Zebiri, maître de conférences à l'Université de Londres, prend l'un des facteurs les plus importants sous-tendant la politique internationale du Moyen-Orient: la façon dont les musulmans et les chrétiens se voient les uns les autres. D'une manière lisible, perspicace, et heureusement objective, l'auteur couvre deux niveaux de discussion contemporaine de cette relation complexe, la manière dont les écrivains populaires et les savants voient l'autre religion. Le résultat est une enquête exemplaire d'un volume d'un sujet clé.
Plusieurs similitudes se dégagent de la richesse des éléments de preuve que Zebiri fournit: (1) Chaque partie a tendance à rejeter la faute sur l'autre pour des manques que l'autre partie ne considère même pas comme un problème: les musulmans méprisent Jésus pour n'avoir pas réussi, les chrétiens rejettent Mahomet parce qu'il n'est pas parfait . (2) Ils étendent leurs techniques de religion à l'autre: ainsi les chrétiens voient le Coran comme un mélange d'humain et de divin, tandis que les musulmans se sentent libres de rejeter certaines des paroles de Jésus comme «inauthentiques».
Zebiri met le doigt plutôt sur des différences qui sont encore plus intéressantes. (1) Les points de vue musulmans sont restés pratiquement stationnaires au cours des siècles, alors que ceux des chrétiens ont beaucoup évolué. Au XIIe siècle, un érudit a justifié les histoires fantastiques sur le Prophète, au motif qu '«on ne risque rien à dire du mal d'un homme dont la malignité est supérieure à tout le mal qui peut être dit." Aujourd'hui, ce sont les chrétiens qui engagent des efforts de dialogue et parrainent des rencontres œcuméniques. (2) Les chrétiens entreprennent l'étude sérieuse de l'islam beaucoup plus souvent que les musulmans n'étudient le christianisme, et pour une bonne raison théologique: les musulmans ont tendance à prétendre qu'ils savent tout ce dont ils ont besoin de savoir au sujet de Jésus à partir du Coran, et ont donc peu de raisons d'étudier le christianisme.

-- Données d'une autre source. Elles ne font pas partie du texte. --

/-! ### Queues and closing branches (R66-R72, R124) -/

/-- Queue `q` of the core. -/
def queueAt (s : State) (q : Nat) : Queue := fget {} (core s).q q
/-- The tags of a queue whose entries have changed from `old` to `x`: a push takes what the producer knows, and a pop's tags
leave (R72). -/
def queueTags (c : Core) (old x : Queue) : List Nat :=
  let pushed := (x.pseq - old.pseq).toNat
  (old.tags ++ List.replicate pushed (knows c x.prod)).drop (x.cseq - old.cseq).toNat

/-- What the consumer of a queue learns from the entries that it pops (R72). -/
def queueNews (old x : Queue) : Nat := (old.tags.take (x.cseq - old.cseq).toNat).foldl max 0

/-- Writes queue `q`; a pop tells its cluster what the producer knew, and at a push of A the queue loads before it have read their
bytes (R72, R407). -/
def setQueue (s : State) (q : Nat) (x : Queue) : State :=
  onCore (fun c =>
    let old := fget ({} : Queue) c.q q
    learn s.cl (queueNews old x) { c with q := fput c.q q { x with tags := queueTags c old x },
                                          late := if s.cl = clA && x.pseq != old.pseq then [] else c.late }) s

/-- The head has not arrived: the queue is empty or its head is a hole (R157). -/
def headMissing (x : Queue) : Bool := match x.ents with | [] => true | .hole _ :: _ => true | _ => false
/-- The head is a marker (R130). -/
def headMarker (x : Queue) : Bool := match x.ents with | .marker :: _ => true | _ => false

/-- Pops `n` entries: the consumed sequence number advances by n (R67). -/
def popN_ (x : Queue) (n : Nat) : Queue := { x with ents := x.ents.drop n, cseq := x.cseq + BitVec.ofNat 32 n }

/-- Loop level n of a cluster. -/
def loopAt (k : Clu) (n : Nat) : Loop := fget {} k.loops n

/-- The innermost active level whose last word is `last`. -/
def innermost (k : Clu) (last : Addr) : Option Nat :=
  ((List.range 4).reverse).find? fun n => (loopAt k n).active && (loopAt k n).last == last

/-- One closing branch of the innermost level that ends at the word just issued (R124). -/
def closeOnce (s : State) : State :=
  let k := clu s
  let last := k.pc - 4
  match innermost k last with
  | none => onClu (fun k => { k with closing := false, wait := .none }) s
  | some m =>
    let l := loopAt k m
    let x := queueAt s l.queue
    if l.stream && headMissing x then waitOn (.pop l.queue) s
    else
      let exits := if l.stream then headMarker x else decide (l.count ≤ (fget 0 k.l m).toNat + 1)
      let s := if l.stream && exits then setQueue s l.queue (popN_ x 1) else s
      if exits then
        onClu (fun k =>
          let k := { k with loops := fput k.loops m { l with active := false }, wait := .none }
          { k with closing := k.loops.any fun x => x.2.active && x.2.last == last }) s
      else
        let s := onClu (fun k => { k with l := fput k.l m (fget 0 k.l m + 1), pc := l.start, closing := false, wait := .none }) s
        let s := if l.rot && s.cl = clV then onCore (fun c => { c with rotb := c.rotb - 1 }) s else s
        if (core s).trctl.getLsbD 9 then
          traceOut s s.cur 2 s.cl (last.toNat % 2 ^ 32 + l.start.toNat % 2 ^ 32 * 2 ^ 32)
        else s

/-- The closing branches that are due, innermost first, each at once after the one inside it (R124). -/
def closeAll : Nat → State → State
  | 0, s => s
  | n + 1, s => if (clu s).closing && (clu s).wait == .none then closeAll n (closeOnce s) else s

/-- The closing branches that are due on any cluster act, as far as none waits for its queue: a trap finds every cluster at its next word
(R124, R318, R431; notes/assumptions/41.md). -/
def closeDue (s : State) : State :=
  (List.range 4).foldl (fun t i =>
    if (cluAt (core t) i).active && (cluAt (core t) i).closing then
      { closeAll 4 (onClu (fun k => { k with wait := .none }) { t with cl := i }) with cl := s.cl }
    else t) s

/-! ### Traps -/

/-- A scalar result lands: older pending results of the register are superseded, and the frames of the levels that run note that none
of them is to be re-armed (R75, R76, R438). Once a trap has been raised they stay, as overtaken ones, for its landing records (R431). A
result of C that lands in a handler is the handler's own (R276). -/
def landScalar (cl r : Nat) (v : Scalar) (c : Core) : Core :=
  let c := commitLand cl c (landS 1 r v)
  let of := fun (l : Land) => l.kind == .s && l.reg == r
  let cut := fun (k : Clu) => { k with
    pend := if c.treq.isEmpty then k.pend.filter (fun l => !of l) else lmap of (fun l => { l with old := true }) k.pend }
  { putClu c cl (cut (cluAt c cl)) with
    frames := if cl = clC then c.frames else c.frames.map fun f =>
      if f.1 ≤ c.level then (f.1, { f.2 with landed := (cl, r) :: f.2.landed }) else f }

/-- Lands the scoreboarded results of cluster `cl` (R76). -/
def landSb (cl : Nat) (c : Core) : Core :=
  let k := cluAt c cl
  k.sb.foldl (fun c x => landScalar cl x.reg x.val c) (putClu c cl { k with sb := [] })

/-- Completes the issued MMAs in the order of issue (R206). -/
def finishMma (c : Core) : Core :=
  c.mma.foldl (fun c o => { c with c := fput c.c o.acc (mmaResult o (fget 0 c.c o.acc)),
                                   badAcc := c.badAcc }) { c with mma := [] }

/-- The RVDONE bits: clusters whose resume word's rendezvous has taken place (R432). -/
def rvBits (c : Core) : Nat := (List.range 4).foldl (fun n i => n + b2n (cluAt c i).rvDone * 2 ^ i) 0
/-- The ACTIVE bits (R432). -/
def activeBits (c : Core) : Nat := (List.range 4).foldl (fun n i => n + b2n (cluAt c i).active * 2 ^ i) 0
/-- The LAND bits: clusters with landing records (R432). -/
def landBits (c : Core) : Nat := (List.range 4).foldl (fun n i => n + b2n (!(cluAt c i).pend.isEmpty) * 2 ^ i) 0

/-- XCUTP: queues that hold a hole, and queues that are not empty (R432). -/
def cutBits (c : Core) : Word :=
  BitVec.ofNat 32 (c.q.foldl (fun n x =>
    n + (b2n (x.2.ents.any fun e => match e with | .hole _ => true | _ => false) + b2n (!x.2.ents.isEmpty) * 65536) * 2 ^ x.1) 0)

/-- XFRAME (R432). -/
def frameWord (c : Core) (cl level : Nat) (tacked : Bool) : Word :=
  BitVec.ofNat 32 (cl + level * 4 + b2n tacked * 16 + activeBits c * 32 + landBits c * 512 + rvBits c * 8192)

/-- The COREID word of a core: the logical number of a program core, FW and DIE of a firmware core (R12). -/
def coreidOf (n : Nat) : Word := BitVec.ofNat 32 (if n < 512 then n else 512 + dieOf n * 128)

/-- The WINDOW word of a frame (R433). -/
def windowWord (c : Core) : Word := BitVec.ofNat 32 (c.winTag % 65536 + b2n c.winOver * 65536 + min 16 c.win.length * 131072)

/-- What a word on a queue asks for: entries to pop or room to push, and how many (R68, R333). A word with MU = 1 raises MUSTU and asks for
none (R104). -/
def queueUse (c : Core) (i : Instr) : Wait × Nat :=
  let guarded := fun (pg : Nat) (pn : Bool) (w : Wait) =>
    if (if pn then ~~~readP c (physP c.rotb pg) else readP c (physP c.rotb pg)) = 0 then (Wait.none, 1) else (w, 1)
  match i with
  | .qget _ q => (.pop q, 1)
  | .qdrop q => (.pop q, 1)
  | .loopq _ q _ _ => (.pop q, 1)
  | .stq q _ _ _ mu _ => if mu then (.none, 1) else (.pop q, 1)
  | .stt q _ _ _ mu _ => if mu then (.none, 1) else (.pop q, 1)
  | .tpop _ q => (.pop q, 1)
  | .vpop _ q pg pn => guarded pg pn (.pop q)
  | .wld w q => (.pop q, match (fget ({} : WSlot) c.w w).mode with | .mx => 3 | .x => 3 | _ => 2)
  | .cpop _ q => (.pop q, 2)
  | .qput q _ => (.push q, 1)
  | .qmark q => (.push q, 1)
  | .ldq q _ _ _ mu _ => if mu then (.none, 1) else (.push q, 1)
  | .ldqs q _ _ _ mu _ => if mu then (.none, 1) else (.push q, 1)
  | .ldt q _ _ _ mu _ => if mu then (.none, 1) else (.push q, 1)
  | .tpsh q _ => (.push q, 1)
  | .vpsh q _ pg pn => guarded pg pn (.push q)
  | .cpsh _ q => (.push q, 2)
  | .cemit _ q _ d _ => (.push q, if d = .f32 then 2 else 1)
  | _ => (.none, 1)

/-- The cluster has the end of the queue that its word uses. -/
def ownsEnd (c : Core) (i : Nat) (w : Wait) : Bool :=
  match w with
  | .pop q => (fget ({} : Queue) c.q q).declared && (fget ({} : Queue) c.q q).cons == i
  | .push q => (fget ({} : Queue) c.q q).declared && (fget ({} : Queue) c.q q).prod == i
  | _ => false

/-- A scoreboarded result holds back the scalar word on a queue (R76). -/
def queueStall (k : Clu) (i : Instr) : Bool :=
  let busy := fun (r : Nat) => fhas k.tokPend r || k.sb.any fun x => x.reg == r
  match i with
  | .qget d _ => busy d
  | .qput _ a => busy a
  | _ => false

/-- What a cluster that stops at a word boundary waits on there: a wait that it stands in and that has not come, or that of its next word
on a queue, which it reaches at once (R431, R435). Its closing branches have acted, or wait (`closeDue`). -/
def standsFor (s : State) (c : Core) (i : Nat) : Wait :=
  let k := cluAt c i
  if !k.active || c.level != 0 then k.wait
  else if k.wait != .none then (if waitOver c k then .none else k.wait)
  else
    let x := nextInstr (setCore s c) s.cur i
    let w := queueUse c x.2
    let held := match w.1 with | .push q => (fget ({} : Queue) c.q q).refill == some k.pc | _ => false
    if wordY x.1.toNat || !ownsEnd c i w.1 || queueStall k x.2 || held || comeFor c w.1 { k with need := w.2 } then .none else w.1

/-- The mark is on a register that a frame restores: a scalar or an address register of C (R434, R438). -/
def restored (x : SoftAt) : Bool :=
  match x with
  | .s cl _ => cl == clC
  | .a cl _ => cl == clC
  | .l cl _ => cl == clC
  | _ => false

/-- The frame of a trap (R433-R435). -/
def mkFrame (s : State) (c : Core) (t : TrapReq) : Frame :=
  { cause := t.cause, cl := t.cl, flags := rvBits c, info := t.info, addr := t.addr, vpc := (cluAt c t.cl).pc, time := s.ns,
    ctxid := ctxidOf c.task.ctx c.task.sib, coreid := coreidOf s.cur, kctl := c.kctl, window := windowWord c,
    clu := c.clu.map fun k => (k.1, { k.2 with wait := if k.1 = t.cl then k.2.wait else standsFor s c k.1 })
    q := c.q, h := c.h, tackOk := c.tackOk, soft := c.soft.filter restored }

/-- Every cluster's copy of the trap registers takes the values of the trap (R431, R432). -/
def setX (c : Core) (t : TrapReq) (vpc : Addr) (fw cut : Word) : Core :=
  loopN (fun i c =>
    let k := cluAt c i
    putClu c i { k with x := { k.x with cause := BitVec.ofNat 32 t.cause, info := t.info, vpc := vpc.setWidth 32,
                                        addr := t.addr, cutp := cut, frame := fw } }) 4 c

/-- Handler entry at C's XVEC: pending results are in the frame, C's loops are inactive, the other clusters stand still
(R431). -/
def enterHandler (c : Core) (level : Nat) : Core :=
  let c := loopN (fun i c => let k := cluAt c i
    putClu c i { k with pend := [], wait := .none, rvDone := false, closing := false }) 4 c
  let k := cluAt c clC
  let hidx := k.x.vec.toNat % 2 ^ 24
  { putClu c clC { k with loops := k.loops.map fun x => (x.1, { x.2 with active := false }),
                          pc := k.base + BitVec.ofNat 64 (4 * hidx) } with
    level := level, tacked := false, tackOk := true, treq := [], qdead := 0, sleep := none,
    sysc := none }

/-- The firmware core of a die is sent something (R436, R443). -/
def notify (die : Nat) (x : Notice) (s : State) : State := { s with notices := fput s.notices die (fget [] s.notices die ++ [x]) }

/-- The frames of levels 1 to `n` of the core go to the firmware core of its die (R436). -/
def sendFrames (n : Nat) (s : State) : State :=
  loopN (fun i t => notify (dieOf s.cur) (.frame s.cur (i + 1) (fget {} (core s).frames (i + 1))) t) n s

/-- The tile is abandoned: its frames, up to level `n`, go to the firmware core, its core discards it, the context is Suspended with
`reason`, and the node is recorded in CMDPTR[47:32] to run again from task 0 (R436). -/
def abandon (reason n : Nat) (s : State) : State :=
  let s := sendFrames n s
  let k := (core s).task
  let s := suspendCtx s k.ctx reason
  let x := ctxAt s k.ctx
  let s := setCtx s k.ctx { x with
    cmdptr := BitVec.ofNat 64 (x.taken % 2 ^ 32 + k.node % 2 ^ 16 * 2 ^ 32),
    rerun := if x.run.isSome then some (k.node, k.run) else x.rerun
    saved := x.gs }
  let s := { s with runs := lmap (fun r => r.id == k.run) (fun r => { r with tasks := [], stepReq := r.stepReq && x.run.isNone }) s.runs }
  tileOver s s.cur false

/-- Enters the handler at a level; its first words are looked up afresh (R315, R431). -/
def toHandler (s : State) (c : Core) (level : Nat) (t : TrapReq) (vpc : Addr) : State :=
  let s := refreshCode (setCore s (enterHandler { c with walkBad := [], lentOk := [] } level)) s.cur c.task.ctx
  let s := { s with walks := lmap (fun _ => true) (fun w => { w with waiters := w.waiters.filter fun x => x.1 != s.cur }) s.walks }
  traceOut s s.cur 5 t.cl (t.cause + 256 * level + vpc.toNat % 2 ^ 32 * 2 ^ 32)

/-- Takes the trap of the lowest-numbered cluster that raised one (R429, R431, R436). It waits while a die-engine token
of C is on its way; the closing branches that are due act, C's other scoreboarded results land, and issued MMAs complete, first. An
ENGERR that is taken reports its token (R167). -/
def takeTrap (s : State) : State :=
  match (core s).treq with
  | [] => s
  | r :: rs =>
    if !(cluAt (core s) clC).tokPend.isEmpty then s
    else
      let t := rs.foldl (fun a b => if b.cl < a.cl then b else a) r
      let s := closeDue s
      let c := landSb clC (finishMma (core s))
      let c := { c with cmds := lmap (fun x => t.tok == some x.id) (fun x => { x with reported := true }) c.cmds }
      let vpc := (cluAt c t.cl).pc
      let cut := cutBits c
      if c.level = 0 then
        let f := mkFrame s c t
        let fw := frameWord c t.cl 1 false
        let c := setX { c with frames := fput c.frames 1 f, treq := [] } t vpc fw cut
        if (cluAt c clC).x.vec = 0 then abandon 4 1 (setCore s c)
        else toHandler s c 1 t vpc
      else if c.level = 1 && c.tacked then
        let f := mkFrame s c t
        let fw := frameWord c t.cl 2 false
        let c := setX { c with frames := fput c.frames 2 f, treq := [] } t vpc fw cut
        if (cluAt c clC).x.vec = 0 then abandon 4 2 (setCore s c)
        else toHandler s c 2 t vpc
      else
        let k := cluAt c clC
        let c := putClu { c with treq := [] } clC { k with x := { k.x with cause := 0x11, info := BitVec.ofNat 32 t.cause, addr := t.addr } }
        let c := if c.level = 1 then
            { c with frames := fput c.frames 2 { mkFrame s c { t with cause := 0x11, info := BitVec.ofNat 32 t.cause } with cause := 0x11 } }
          else
            let f := fget {} c.frames 2
            { c with frames := fput c.frames 2 { f with nestCause := t.cause, nestInfo := t.info, nestAddr := t.addr } }
        abandon 3 2 (setCore s c)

D'importantes institutions chrétiennes existent pour étudier l'islam, mais pas l'inverse. (3) Les chrétiens ont tendance à voir leurs propres missionnaires comme une histoire révolue et à accorder peu de considération aux efforts de prosélytisme islamique; les musulmans pensent que les deux méritent toute l'attention. (4) La plupart des écrits musulmans sur le christianisme est une polémique grossière et agressive («Jésus était le chef d'une bande de voleurs de grand chemin"), tandis que les discussions chrétiennes sur l'islam cherchent à s'informer intellectuellement (un missionnaire écrit qu' «il se pourrait que l'idéal de la prière musulmane soit un défi pour le chrétien pieux "). (5) Les musulmans rejettent le christianisme comme un has-been [un vieux truc](qui «au niveau populaire fête ses deux rites principaux par des cadeaux attachés à un sapin et d'œufs roulant en bas de la colline, et au niveau intellectuel n'existe plus du tout»), mais les chrétiens se méfient d'une reprise l'islam. (6) Certains musulmans affichent des attitudes très belliqueuses ("Nous ne pouvons pas nous permettre la paix et la réconciliation avec les Ahl al-Kitab [gens du livre] jusqu'à ce que nous puissions les rabaisser et prendre le dessus") qui ne sont pas reprises de l'autre côté.
Somme toute, les chrétiens se mettent en quatre pour comprendre le génie intérieur de l'islam, en revanche, Zebiri constate que peu de musulmans sont prêts à explorer «ce qui rend le christianisme attrayant pour les chrétiens." Il arrive souvent que les chrétiens qui étudient l'Islam de façon intensive se sentent attirés par cette religion, alors que les musulmans qui se familiarisent avec les vérités chrétiennes les trouvent toutes plus répugnantes. Le sentiment de Louis Massignon de «marcher sur une terre sainte" symbolise l'esprit de pluralisme religieux qui prédomine dans sa foi ; en revanche, l'insinuation d' Ismail Al-Faruqi que les Pères chrétiens ont été des trompeurs cyniques représente le point de vue défensif musulman. Ainsi, les chrétiens montrent leur confiance en eux et les musulmans le fait qu'ils doutent d'eux-mêmes.